When tested on mice, clovibactin efficiently combated Gram-positive bacterial infections resistant to other antibiotics, comparable in efficacy to the well-known antibiotic vancomycin.
Discovery of Darobactin from animal microbiome
In 2019, a team of researchers led by Dr. Kim Lewis announced their discovery of Darobactin, which can kill resistant gram-negative bacteria. The substance was discovered by Yu Imai, a postdoctoral research associate in Lewis' lab, from Photorhabdus bacteria that reside inside the gut of a nematode, a tiny parasitic worm found in soil. Lewis claims that this is the first time an antibiotic with potential for human use has been discovered in the animal microbiome.
Darobactin measures 965 Daltons, which is unusually large for an antibiotic. That made it unclear how darobactin functions since it is too large to pass through gram-negative bacterial membranes. The scientists repeatedly exposed E. coli to the substance until bacterial resistance developed in order to find out. These bacteria had mutations in a gene that produces the BamA molecule, which covers the bacteria's outer membrane. It was a very interesting finding—an outer-membrane protein.
According to Karen Bush, a biochemist at Indiana University, not all gram-negative bacteria are inhibited by the substance at low concentrations. According to her, Darobactin may serve as a novel scaffold that drug chemists can modify to create a more widely effective medication.
Discovery of Dynobactin via computational screening
Another recent success aimed at tackling Gram-negative bacteria was the discovery of Dynobactin in 2022. It is a new antibiotic that was discovered and its mechanism of action identified by an international team of researchers at the University of Basel in Switzerland. The study was conducted by the researchers in collaboration with Professor Sebastian Hiller from the University of Basel's Biozentrum as part of the NCCR "AntiResist" initiative, with results published in Nature Microbiology.
The fact that many bacteria produce antibiotic peptides to compete with one another was exploited by the researchers. Further to that, unlike natural substances, these peptides are encoded in the bacterial genome. It was found that the genes for such peptide antibiotics share a characteristic feature, and using this feature, the computer thoroughly screened every molecule in the genome of the bacteria that produce these peptides and eventually landed on the discovery of Dynobactin.
The bacterial membrane protein BamA, which is crucial for the development and upkeep of the outer-protective bacterial envelope, is blocked by this peptide. Despite having very few chemical similarities to the previously identified Darobactin, Dynobactin nonetheless targets the same area of the bacterial surface, which was an unexpected discovery.
AI-driven discovery of Abaucin
In May 2023, Scientists from McMaster University and the Massachusetts Institute of Technology utilized artificial intelligence to discover a new antibiotic effective against the superbug Acinetobacter baumannii, identified by the World Health Organization as a critical health threat.
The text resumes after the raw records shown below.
theorem State.keepsLink_portDown {s : State} (h : s.jobs = []) (n : Nat) :
    (s.port n).downed.keepsLink ((s.portDown n).port n) := by
  unfold State.portDown
  extract_lets q ld all pipe fresh s1 s2 s3
  have hforget : s1.keepsRings s2 := by
    refine State.keepsRings.foldl (fun s g => ?_) _ s1
    split
    · exact s.keepsRings_setStage _ _
    · exact .refl s
  have hjobs : s2.jobs = [] := hforget.jobs.trans h
  have hport : s2.port n = (s.port n).downed := by
    rw [State.port, hforget.ports]
    exact State.setPort_self _ _ _
  clear_value s2
  have h3 : s3 = s2 := by
    dsimp only [s3]
    rw [hjobs, List.foldl_nil]
  clear_value s3
  subst h3
  have hsends (l : List Bytes) (t : State) (ht : t.jobs = []) :
      t.sends (l.foldl (fun s b => if n % 2 = 1 then s.sendFrames (2 * ld) [b] else s.forwardIn ld b) t) := by
    refine foldl_related (R := fun s t => s.jobs = [] → s.sends t) (fun s _ => .refl s)
      (fun h g hs => (h hs).trans (g ((h hs).rest.jobs.trans hs))) (fun s b hs => ?_) l t ht
    split
    · exact s.sends_sendFrames _ _
    · rw [State.forwardIn_of_no_jobs hs]
      exact s.sends_sendForward _ _
  rw [← hport]
  exact (hsends _ _ hjobs).port n

/-! #### A port trains (R521, R522) -/

theorem State.sends_trained (s : State) {n : Nat} {q : Port} (hup : q.up = true) (hempty : q.retrans = []) :
    (s.setPort n q).sends (((s.setPort n q).launch n idleFrame).pump n) := by
  refine (State.sends_launch _ ?_).trans (State.sends_pump _ _)
  have hclass : classOf (fType idleFrame) = none := by decide
  rw [State.setPort_self, Port.maySend, hup, hempty, hclass]
  rfl

/-! #### A frame fails parity (R326, R469) -/

/-- Nothing but the host interface has changed. -/
def State.onlyHost (s t : State) : Prop := t = { s with host := t.host }

section
variable {s t : State} (h : s.onlyHost t)
include h
theorem State.onlyHost.port (n : Nat) : t.port n = s.port n := (congrArg (State.port · n) h :)
theorem State.onlyHost.die (n : Nat) : t.die n = s.die n := (congrArg (State.die · n) h :)
theorem State.onlyHost.wire : t.wire = s.wire := (congrArg State.wire h :)
theorem State.onlyHost.readByte (a : Nat) : t.readByte a = s.readByte a := (congrArg (State.readByte · a) h :)
end

theorem State.onlyHost_event (s : State) (k : Nat) : s.onlyHost (s.event k) := by
  unfold State.event
  split <;> rfl

/-- Counting a recovered error changes the die's counters, and the host's events. -/
theorem State.addCorrectable_eq (s : State) (die : Nat) : ∃ d, (s.setDie die d).onlyHost (s.addCorrectable die) ∧
    d.correctable = min ((s.die die).correctable + 1) 0xFFFFFFFF ∧ d.log = (s.die die).log := by
  unfold State.addCorrectable
  extract_lets d r h t
  obtain ⟨d', ht, hcorr, hlog⟩ : ∃ d', t = s.setDie die d' ∧ d'.correctable = r.1 ∧ d'.log = d.log := ⟨_, rfl, rfl, rfl⟩
  refine ⟨d', ?_, hcorr.trans (satAdd_fst _ _ _), hlog⟩
  rw [← ht]
  split
  · exact (rfl : t.onlyHost t)
  · exact t.onlyHost_event 1

theorem State.setDie_setDie (s : State) (n : Nat) (d d' : Die) : (s.setDie n d).setDie n d' = s.setDie n d' :=
  congrArg (fun l : Tab Die => { s with dies := l }) (Table.set_set _ _ _ _ _)

/-- The error that a frame leaves in the log of its link die. -/
theorem State.logError_eq (s : State) (die source addr level scope status : Nat) (unrec stuck : Bool) :
    ∃ d e, s.logError die source addr level scope status unrec stuck = s.setDie die d ∧ d.correctable = (s.die die).correctable ∧
      e ∈ d.log ∧ e.source = source ∧ e.addr = addr ∧ e.status = status ∧ e.unrec = unrec :=
  ⟨_, _, rfl, rfl, List.mem_cons_self, rfl, rfl, rfl, rfl⟩

/-- A NAK is due at the port, and the die of the port has counted and logged the error. -/
def State.parityNoted (s : State) (n : Nat) : State :=
  ((s.setPort n { s.port n with nak := true }).logError (88 + n / 2) 3 (256 * (88 + n / 2) + n % 2) 2 1 0x0701 false false).addCorrectable
    (88 + n / 2)

theorem exec_frameParityFailure_of_up {s : State} {n : Nat} (hn : n < 2 * s.dev.part.lds) (hup : (s.port n).up = true) :
    exec (.frameParityFailure n) s = .next ((s.parityNoted n).sendDue n) :=
  guarded_true _ _ (by simp only [hn, hup, decide_true, Bool.and_self])

theorem State.parityNoted_eq (s : State) (n : Nat) : ∃ d e,
    ((s.setPort n { s.port n with nak := true }).setDie (88 + n / 2) d).onlyHost (s.parityNoted n) ∧
    d.correctable = min ((s.die (88 + n / 2)).correctable + 1) 0xFFFFFFFF ∧
    e ∈ d.log ∧ e.source = 3 ∧ e.addr = 256 * (88 + n / 2) + n % 2 ∧ e.status = 0x0701 ∧ e.unrec = false := by
  obtain ⟨d, e, hlog, hcorr, he, herror⟩ := (s.setPort n { s.port n with nak := true }).logError_eq
    (88 + n / 2) 3 (256 * (88 + n / 2) + n % 2) 2 1 0x0701 false false
  obtain ⟨d', hadd, hcorr', hlog'⟩ := State.addCorrectable_eq ((s.setPort n { s.port n with nak := true }).setDie (88 + n / 2) d) (88 + n / 2)
  rw [State.setDie_self] at hcorr' hlog'
  refine ⟨d', e, ?_, ?_, hlog' ▸ he, herror⟩
  · rw [State.parityNoted, hlog]
    rwa [State.setDie_setDie] at hadd
  · rw [hcorr', hcorr]
    rfl
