-- ==== Sys2Proof/Machine/Flags.lean ====
section
/-! DEFINITION. Counters, bounds and the flag computations of the spec. -/

namespace Sys2Proof.Machine

/-- A counter field of `w` bits that saturates (every "saturates at" of the register tables). -/
def satAdd (w a b : Nat) : Nat := min (a + b) (2 ^ w - 1)

/-- A value that a field of `w` bits holds at most: each event parameter saturates at its width (07 R222). -/
def satTo (w v : Nat) : Nat := min v (2 ^ w - 1)

/-- A configured value of which 0 is treated as 1. -/
def orOne (v : Nat) : Nat := if v = 0 then 1 else v

/-- `x` limited to [lo, hi]. -/
def clampInt (lo hi x : Int) : Int := max lo (min hi x)

/-- Saturation to INT8 (07 R215, 11). -/
def satInt8 (x : Int) : Int := clampInt (-128) 127 x

/-- The three compare flags of CMP (07 Table 07.2): signed. -/
def cmpFlags (a b : Word) : Bool × Bool × Bool := (a.slt b, a == b, b.slt a)

/-- A quotient rounded up. -/
def ceilDiv (a b : Nat) : Nat := (a + b - 1) / b

/-- A right shift of an integer with rounding to nearest, ties away from zero (07 R215). -/
def shiftRoundAway (x : Int) (n : Nat) : Int :=
  if n = 0 then x
  else
    let m : Nat := (x.natAbs + 2 ^ (n - 1)) / 2 ^ n
    if x < 0 then - (m : Int) else m

/-- The window of `n` span ticks that a span-counter value lies in (00 R492). -/
def spanWindow (count n : Nat) : Nat := count / n

end Sys2Proof.Machine
end

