-- ==== Sys2Proof/Machine/RegMap.lean ====
section
/-! DEFINITION. The register tables of spec/: every register of Table 01.6's blocks, with its address, instances,
reset value, access types (R13) and warm-start column (R15), and every named field. The access types are held as
masks, since R13 gives each of them bit by bit. -/

namespace Sys2Proof.Machine

/-- One register table. Instance `i` lies at base + i × stride. `kept` marks the bits a warm start keeps; `rw`, `wo`,
`w1c`, `rc` and `sl` mark the bits of each access type (every other bit is RO or reserved); `sl3` marks the SL bits
that the sealed register values section loads (03 R101). -/
structure RegDef where
  base : Nat
  stride : Nat := 4
  count : Nat := 1
  reset : Word := 0
  kept : Word := 0
  rw : Word := 0
  wo : Word := 0
  w1c : Word := 0
  rc : Word := 0
  sl : Word := 0
  sl3 : Word := 0
deriving DecidableEq, Repr

/-- A named field: its register, lowest bit and width. -/
structure Fld where
  reg : RegDef
  lo : Nat
  width : Nat
deriving DecidableEq, Repr

/-- SPN_COUNT_LO (spec/04_one_root_and_the_span_counter.md). -/
def R.SPN_COUNT_LO : RegDef := { base := 0x40000000, kept := 0xFFFFFFFF#32 }
/-- Field COUNT of SPN_COUNT_LO. -/
def F.SPN_COUNT_LO_COUNT : Fld := ⟨R.SPN_COUNT_LO, 0, 32⟩

/-- SPN_COUNT_HI (spec/04_one_root_and_the_span_counter.md). -/
def R.SPN_COUNT_HI : RegDef := { base := 0x40000004, kept := 0xFFFFFFFF#32 }
/-- Field COUNT of SPN_COUNT_HI. -/
def F.SPN_COUNT_HI_COUNT : Fld := ⟨R.SPN_COUNT_HI, 0, 32⟩

/-- SPN_STATUS (spec/04_one_root_and_the_span_counter.md). -/
def R.SPN_STATUS : RegDef := { base := 0x40000008, kept := 0x3E#32 }
/-- Field ORIGIN of SPN_STATUS. -/
def F.SPN_STATUS_ORIGIN : Fld := ⟨R.SPN_STATUS, 8, 1⟩
/-- Field PLL_LOCK of SPN_STATUS. -/
def F.SPN_STATUS_PLL_LOCK : Fld := ⟨R.SPN_STATUS, 7, 1⟩
/-- Field DRIVE of SPN_STATUS. -/
def F.SPN_STATUS_DRIVE : Fld := ⟨R.SPN_STATUS, 6, 1⟩
/-- Field XT_STOPPED of SPN_STATUS. -/
def F.SPN_STATUS_XT_STOPPED : Fld := ⟨R.SPN_STATUS, 5, 1⟩
/-- Field NOMINAL of SPN_STATUS. -/
def F.SPN_STATUS_NOMINAL : Fld := ⟨R.SPN_STATUS, 4, 1⟩
/-- Field RATE_VALID of SPN_STATUS. -/
def F.SPN_STATUS_RATE_VALID : Fld := ⟨R.SPN_STATUS, 3, 1⟩
/-- Field LOST of SPN_STATUS. -/
def F.SPN_STATUS_LOST : Fld := ⟨R.SPN_STATUS, 2, 1⟩
/-- Field CARRIED of SPN_STATUS. -/
def F.SPN_STATUS_CARRIED : Fld := ⟨R.SPN_STATUS, 1, 1⟩
/-- Field ALIGNING of SPN_STATUS. -/
def F.SPN_STATUS_ALIGNING : Fld := ⟨R.SPN_STATUS, 0, 1⟩

/-- SPN_RATE (spec/04_one_root_and_the_span_counter.md). -/
def R.SPN_RATE : RegDef := { base := 0x4000000C, reset := 0x1F400000#32, kept := 0xFFFFFFFF#32 }
/-- Field SPAN_RATE of SPN_RATE. -/
def F.SPN_RATE_SPAN_RATE : Fld := ⟨R.SPN_RATE, 0, 32⟩

/-- SPN_CFG (spec/04_one_root_and_the_span_counter.md). -/
def R.SPN_CFG : RegDef := { base := 0x40000010, reset := 0x2032#32, kept := 0x3FFF#32, sl := 0x3FFF#32, sl3 := 0x3FFF#32 }
/-- Field ROOT_TRIM of SPN_CFG. -/
def F.SPN_CFG_ROOT_TRIM : Fld := ⟨R.SPN_CFG, 8, 6⟩
/-- Field PPM_BOUND of SPN_CFG. -/
def F.SPN_CFG_PPM_BOUND : Fld := ⟨R.SPN_CFG, 0, 8⟩

/-- SPN_ERR_LAST (spec/04_one_root_and_the_span_counter.md). -/
def R.SPN_ERR_LAST : RegDef := { base := 0x40000014, kept := 0xFFFFFFFF#32 }
/-- Field ERR of SPN_ERR_LAST. -/
def F.SPN_ERR_LAST_ERR : Fld := ⟨R.SPN_ERR_LAST, 0, 32⟩

/-- SPN_ERR_TOTAL (spec/04_one_root_and_the_span_counter.md). -/
def R.SPN_ERR_TOTAL : RegDef := { base := 0x40000018, kept := 0xFFFFFFFF#32 }
/-- Field ERR of SPN_ERR_TOTAL. -/
def F.SPN_ERR_TOTAL_ERR : Fld := ⟨R.SPN_ERR_TOTAL, 0, 32⟩

/-- SPN_CARRIED (spec/04_one_root_and_the_span_counter.md). -/
def R.SPN_CARRIED : RegDef := { base := 0x4000001C, kept := 0xFFFFFFFF#32 }
/-- Field TICKS of SPN_CARRIED. -/
def F.SPN_CARRIED_TICKS : Fld := ⟨R.SPN_CARRIED, 0, 32⟩

/-- SPN_RC_COUNT (spec/04_one_root_and_the_span_counter.md). -/
def R.SPN_RC_COUNT : RegDef := { base := 0x40000020, kept := 0xFFFFFFFF#32 }
/-- Field COUNT of SPN_RC_COUNT. -/
def F.SPN_RC_COUNT_COUNT : Fld := ⟨R.SPN_RC_COUNT, 0, 32⟩

/-- SPN_TICK (spec/04_one_root_and_the_span_counter.md). -/
def R.SPN_TICK : RegDef := { base := 0x40000024 }
/-- Field COUNT of SPN_TICK. -/
def F.SPN_TICK_COUNT : Fld := ⟨R.SPN_TICK, 0, 32⟩

/-- SPN_MEAS (spec/04_one_root_and_the_span_counter.md). -/
def R.SPN_MEAS : RegDef := { base := 0x40000028, rc := 0xFF000000#32 }
/-- Field REJECTS of SPN_MEAS. -/
def F.SPN_MEAS_REJECTS : Fld := ⟨R.SPN_MEAS, 24, 8⟩
/-- Field LAST_COUNT of SPN_MEAS. -/
def F.SPN_MEAS_LAST_COUNT : Fld := ⟨R.SPN_MEAS, 0, 22⟩

/-- PWR_STATE (spec/05_domains_and_votes.md). -/
def R.PWR_STATE : RegDef := { base := 0x40010000, reset := 0x70000#32 }
/-- Field LAST_CAUSE of PWR_STATE. -/
def F.PWR_STATE_LAST_CAUSE : Fld := ⟨R.PWR_STATE, 16, 8⟩
/-- Field FORCED of PWR_STATE. -/
def F.PWR_STATE_FORCED : Fld := ⟨R.PWR_STATE, 11, 1⟩
/-- Field PEND_TARGET of PWR_STATE. -/
def F.PWR_STATE_PEND_TARGET : Fld := ⟨R.PWR_STATE, 8, 3⟩
/-- Field PEND_VALID of PWR_STATE. -/
def F.PWR_STATE_PEND_VALID : Fld := ⟨R.PWR_STATE, 7, 1⟩
/-- Field FLIGHT_TARGET of PWR_STATE. -/
def F.PWR_STATE_FLIGHT_TARGET : Fld := ⟨R.PWR_STATE, 4, 3⟩
/-- Field IN_FLIGHT of PWR_STATE. -/
def F.PWR_STATE_IN_FLIGHT : Fld := ⟨R.PWR_STATE, 3, 1⟩
/-- Field STATE of PWR_STATE. -/
def F.PWR_STATE_STATE : Fld := ⟨R.PWR_STATE, 0, 3⟩

/-- PWR_STATE_REQ (spec/05_domains_and_votes.md). -/
def R.PWR_STATE_REQ : RegDef := { base := 0x40010004, wo := 0x7#32 }
/-- Field TARGET of PWR_STATE_REQ. -/
def F.PWR_STATE_REQ_TARGET : Fld := ⟨R.PWR_STATE_REQ, 0, 3⟩

/-- PWR_CFG (spec/05_domains_and_votes.md). -/
def R.PWR_CFG : RegDef := { base := 0x40010008, reset := 0x640400#32, kept := 0x3FFFFFF#32, sl := 0x3FFFFFF#32, sl3 := 0x3FFFFFF#32 }
/-- Field ROW_LOFT of PWR_CFG. -/
def F.PWR_CFG_ROW_LOFT : Fld := ⟨R.PWR_CFG, 24, 2⟩
/-- Field BARN_HOLD_MS of PWR_CFG. -/
def F.PWR_CFG_BARN_HOLD_MS : Fld := ⟨R.PWR_CFG, 16, 8⟩
/-- Field DOM_HOLD of PWR_CFG. -/
def F.PWR_CFG_DOM_HOLD : Fld := ⟨R.PWR_CFG, 0, 16⟩

/-- PWR_WAKE_CFG (spec/05_domains_and_votes.md). -/
def R.PWR_WAKE_CFG : RegDef := { base := 0x4001000C, reset := 0x81#32, kept := 0xF7#32, sl := 0xF7#32, sl3 := 0xF7#32 }
/-- Field TIMER_TARGET of PWR_WAKE_CFG. -/
def F.PWR_WAKE_CFG_TIMER_TARGET : Fld := ⟨R.PWR_WAKE_CFG, 6, 2⟩
/-- Field WAKEIN_TARGET of PWR_WAKE_CFG. -/
def F.PWR_WAKE_CFG_WAKEIN_TARGET : Fld := ⟨R.PWR_WAKE_CFG, 4, 2⟩
/-- Field WAKEIN_POL of PWR_WAKE_CFG. -/
def F.PWR_WAKE_CFG_WAKEIN_POL : Fld := ⟨R.PWR_WAKE_CFG, 2, 1⟩
/-- Field WAKEIN_MODE of PWR_WAKE_CFG. -/
def F.PWR_WAKE_CFG_WAKEIN_MODE : Fld := ⟨R.PWR_WAKE_CFG, 0, 2⟩

/-- PWR_WAKE_STATUS (spec/05_domains_and_votes.md). -/
def R.PWR_WAKE_STATUS : RegDef := { base := 0x40010010, kept := 0x703#32, w1c := 0x3#32 }
/-- Field LAST_SOURCE of PWR_WAKE_STATUS. -/
def F.PWR_WAKE_STATUS_LAST_SOURCE : Fld := ⟨R.PWR_WAKE_STATUS, 8, 3⟩
/-- Field WAKEIN_LEVEL of PWR_WAKE_STATUS. -/
def F.PWR_WAKE_STATUS_WAKEIN_LEVEL : Fld := ⟨R.PWR_WAKE_STATUS, 2, 1⟩
/-- Field TIMER_FIRED of PWR_WAKE_STATUS. -/
def F.PWR_WAKE_STATUS_TIMER_FIRED : Fld := ⟨R.PWR_WAKE_STATUS, 1, 1⟩
/-- Field WAKEIN_LATCH of PWR_WAKE_STATUS. -/
def F.PWR_WAKE_STATUS_WAKEIN_LATCH : Fld := ⟨R.PWR_WAKE_STATUS, 0, 1⟩

/-- PWR_SLEEP_TIMER (spec/05_domains_and_votes.md). -/
def R.PWR_SLEEP_TIMER : RegDef := { base := 0x40010014, kept := 0xFFFFFFFF#32, rw := 0xFFFFFFFF#32 }
/-- Field MS of PWR_SLEEP_TIMER. -/
def F.PWR_SLEEP_TIMER_MS : Fld := ⟨R.PWR_SLEEP_TIMER, 0, 32⟩

/-- PWR_LEVEL0 (spec/05_domains_and_votes.md). -/
def R.PWR_LEVEL0 : RegDef := { base := 0x40010020 }
/-- Field LEVEL of PWR_LEVEL0. -/
def F.PWR_LEVEL0_LEVEL : Fld := ⟨R.PWR_LEVEL0, 0, 32⟩

/-- PWR_LEVEL1 (spec/05_domains_and_votes.md). -/
def R.PWR_LEVEL1 : RegDef := { base := 0x40010024 }
/-- Field LEVEL of PWR_LEVEL1. -/
def F.PWR_LEVEL1_LEVEL : Fld := ⟨R.PWR_LEVEL1, 0, 16⟩

/-- PWR_BUSY (spec/05_domains_and_votes.md). -/
def R.PWR_BUSY : RegDef := { base := 0x40010028 }
/-- Field IN_FLIGHT of PWR_BUSY. -/
def F.PWR_BUSY_IN_FLIGHT : Fld := ⟨R.PWR_BUSY, 0, 24⟩

/-- PWR_PEND (spec/05_domains_and_votes.md). -/
def R.PWR_PEND : RegDef := { base := 0x4001002C }
/-- Field PENDING of PWR_PEND. -/
def F.PWR_PEND_PENDING : Fld := ⟨R.PWR_PEND, 0, 24⟩

/-- PWR_FAILED (spec/05_domains_and_votes.md). -/
def R.PWR_FAILED : RegDef := { base := 0x40010030, kept := 0xFFFFFF#32 }
/-- Field FAILED of PWR_FAILED. -/
def F.PWR_FAILED_FAILED : Fld := ⟨R.PWR_FAILED, 0, 24⟩

/-- PWR_LOG_MASK (spec/05_domains_and_votes.md). -/
def R.PWR_LOG_MASK : RegDef := { base := 0x40010034, kept := 0xFFFFFF#32, sl := 0xFFFFFF#32, sl3 := 0xFFFFFF#32 }
/-- Field MASK of PWR_LOG_MASK. -/
def F.PWR_LOG_MASK_MASK : Fld := ⟨R.PWR_LOG_MASK, 0, 24⟩

/-- PWR_STW_VOTE0 (spec/05_domains_and_votes.md). -/
def R.PWR_STW_VOTE0 : RegDef := { base := 0x40010040, rw := 0xFFFFFFFF#32 }
/-- Field VOTE of PWR_STW_VOTE0. -/
def F.PWR_STW_VOTE0_VOTE : Fld := ⟨R.PWR_STW_VOTE0, 0, 32⟩

/-- PWR_STW_VOTE1 (spec/05_domains_and_votes.md). -/
def R.PWR_STW_VOTE1 : RegDef := { base := 0x40010044, rw := 0xFFFF#32 }
/-- Field VOTE of PWR_STW_VOTE1. -/
def F.PWR_STW_VOTE1_VOTE : Fld := ⟨R.PWR_STW_VOTE1, 0, 16⟩

/-- PWR_IMG_VOTE0 (spec/05_domains_and_votes.md). -/
def R.PWR_IMG_VOTE0 : RegDef := { base := 0x40010048, kept := 0xFFFFFFFF#32, sl := 0xFFFFFFFF#32, sl3 := 0xFFFFFFFF#32 }
/-- Field VOTE of PWR_IMG_VOTE0. -/
def F.PWR_IMG_VOTE0_VOTE : Fld := ⟨R.PWR_IMG_VOTE0, 0, 32⟩

/-- PWR_IMG_VOTE1 (spec/05_domains_and_votes.md). -/
def R.PWR_IMG_VOTE1 : RegDef := { base := 0x4001004C, kept := 0xFFFF#32, sl := 0xFFFF#32, sl3 := 0xFFFF#32 }
/-- Field VOTE of PWR_IMG_VOTE1. -/
def F.PWR_IMG_VOTE1_VOTE : Fld := ⟨R.PWR_IMG_VOTE1, 0, 16⟩

/-- PWR_VOTEd (spec/05_domains_and_votes.md). -/
def R.PWR_VOTEd : RegDef := { base := 0x40010100, stride := 0x4, count := 24 }
/-- Field SLOTS of PWR_VOTEd. -/
def F.PWR_VOTEd_SLOTS : Fld := ⟨R.PWR_VOTEd, 0, 32⟩

/-- SUP_CFG (spec/06_supply_watch_and_core_rail.md). -/
def R.SUP_CFG : RegDef := { base := 0x40020000, reset := 0x3C080814#32, kept := 0xFF0F0FFF#32, sl := 0xFF0F0FFF#32, sl3 := 0xFF0F0FFF#32 }
/-- Field STORM_HOLD_S of SUP_CFG. -/
def F.SUP_CFG_STORM_HOLD_S : Fld := ⟨R.SUP_CFG, 24, 8⟩
/-- Field STORM_N of SUP_CFG. -/
def F.SUP_CFG_STORM_N : Fld := ⟨R.SUP_CFG, 16, 4⟩
/-- Field BRACE_SHARE of SUP_CFG. -/
def F.SUP_CFG_BRACE_SHARE : Fld := ⟨R.SUP_CFG, 8, 4⟩
/-- Field DIP_MAX_MS of SUP_CFG. -/
def F.SUP_CFG_DIP_MAX_MS : Fld := ⟨R.SUP_CFG, 0, 8⟩
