-- ==== Sys2Proof/Machine/Ear.lean ====
section
/-! DEFINITION. Microphones, clocks, stream frames, pre-roll, mute and microphone calibration (08). -/

namespace Sys2Proof.Machine

/-! Microphones and clocks (R232 to R236) -/

/-- Slots of a TDM frame (Table 08.2): 2 in I²S, 8 as the clock controller, else SLOTS_M1 + 1. -/
def State.tdmSlots (s : State) : Nat :=
  if s.flag F.EAR_TDM_CFG_I2S then 2 else if s.flag F.EAR_TDM_CFG_CONTROLLER then 8 else s.get F.EAR_TDM_CFG_SLOTS_M1 + 1

/-- Bits of a TDM slot: 32 as the clock controller, else as WIDTH says. -/
def State.tdmWidth (s : State) : Nat :=
  if s.flag F.EAR_TDM_CFG_CONTROLLER then 32
  else match s.get F.EAR_TDM_CFG_WIDTH with | 0 => 16 | 1 => 24 | _ => 32

/-- A microphone is enabled; a TDM microphone also needs its slot, enabled and in the frame. -/
def State.micOn (s : State) (m : Nat) : Bool :=
  s.getAt F.EAR_MICm_CFG_ENABLE m == 1 && (m < 8 || (m - 8 < s.tdmSlots && bitOf (s.get F.EAR_TDM_CFG_SLOT_EN) (m - 8)))

/-- The EAR domain is on; a drop leaves it so until the frame boundary it waits for (R254). -/
def State.earOn (s : State) : Bool := s.level 19 == 2

/-- Every clock is held low and the TDM input disabled: mute, boundary scan, BOOT_HOLD, alarm or debug (R24, R247, 16 R459, R466). -/
def State.earHeld (s : State) : Bool := s.flag F.EAR_STATUS_MUTED || s.senseHold || s.flag F.SEC_DBG_STATUS_HELD

/-- The clocks may run: the part runs, YCLK with it. -/
def State.earLive (s : State) : Bool := s.isUp && s.span.running && !s.earHeld

/-- The PDM clocks may run: no MICVDD fault stops them besides (R250). -/
def State.pdmLive (s : State) : Bool := s.earLive && !s.flag F.EAR_STATUS_MICVDD_FAULT

/-- PDM_CLK0 and PDM_CLK1 are to run (R235). -/
def State.wantClk0 (s : State) : Bool := s.pdmLive && (List.range 4).any s.micOn
def State.wantClk1 (s : State) : Bool := s.pdmLive && s.earOn && ((List.range 4).map (· + 4)).any s.micOn

/-- EAR_STATUS follows the clocks' state. -/
def State.showClocks (s : State) : State :=
  (s.set F.EAR_STATUS_CLK1_RUN (b2n s.ear.clk1)).set F.EAR_STATUS_SETTLING (b2n (s.ear.settle0 || s.ear.settle1))

/-- The histories of microphones [a, a + 4) are reset at a switch (R236). -/
def State.dropHist (s : State) (a : Nat) : State :=
  { s with ear := { s.ear with hist := s.ear.hist.filter fun p => p.1 < a || a + 4 ≤ p.1 } }

/-- The streams of microphones [a, a + n) break off: no log-mel frame joins samples from before and after, and no pattern frames of hops
that the break parts (R240, R241); four hops without a frame are more than any STRIDE spans. -/
def State.breakMel (s : State) (a n : Nat) : State :=
  { s with ear := { s.ear with
    hist := s.ear.hist.filter fun p => p.1 < a || a + n ≤ p.1
    mel := s.ear.mel.map fun p => if a ≤ p.1 && p.1 < a + n then (p.1, (List.replicate 4 none ++ p.2).take 100) else p } }

/-- Both PDM clocks stop. -/
def State.stopPdm (s : State) : State :=
  (({ s with ear := { s.ear with clk0 := false, clk1 := false, settle0 := false, settle1 := false } }.breakMel 0 8).set
    F.EAR_STATUS_CLK0_FULL 0).showClocks

/-- Both clocks stop, and the TDM input is disabled. -/
def State.stopClocks (s : State) : State := (s.stopPdm).breakMel 8 8

/-- PDM_CLK0 starts or changes rate: SETTLE begins for microphones 0 to 3 (R236). -/
def State.switchClk0 (s : State) (full : Bool) : State :=
  ((({ s with ear := { s.ear with clk0 := true, settle0 := true } }.dropHist 0).set F.EAR_STATUS_CLK0_FULL
    (b2n full)).showClocks).ev 0x0502 (b2n full)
This superbug can survive on surfaces for extended durations and can result in various infections, including in the urinary tract and lungs. The AI algorithm screened thousands of antibacterial molecules, pinpointing the newly identified antibacterial compound named abaucin. After using the trained AI model to analyze over 6,000 compounds, lab testing confirmed nine potential antibiotics, including abaucin.
LPC-233 targets gram-negative bacteria
Recently, Duke University researchers annouced a synthetic molecule, LPC-233, that combats gram-negative bacteria like Salmonella and E. coli by interfering with the bacterium's ability to form its outer lipid layer. The molecule was effective against all 285 bacterial strains it was tested on, including those highly resistant to existing antibiotics.
The compound is credited to the dedication of late Duke Biochemistry Chair Christian Raetz, and its target is an essential enzyme for bacterial outer membrane creation.
Pei Zhou, the lead investigator, and his colleague, Eric Toone, have co-founded Valanbio Therapeutics to progress LPC-233 through clinical trials. The research, supported by various grants, was recently published in Science Translational Medicine.
Afterthought
We have reviewed some cool recent breakthroughs, including AI-generated drugs and antibiotics derived via the iChip platform. But we shall remember that those discoveries are still years away from being available for prescription (if ever). Currently, the situation with growing antibiotic resistance is alarmingly difficult and is worsening, still.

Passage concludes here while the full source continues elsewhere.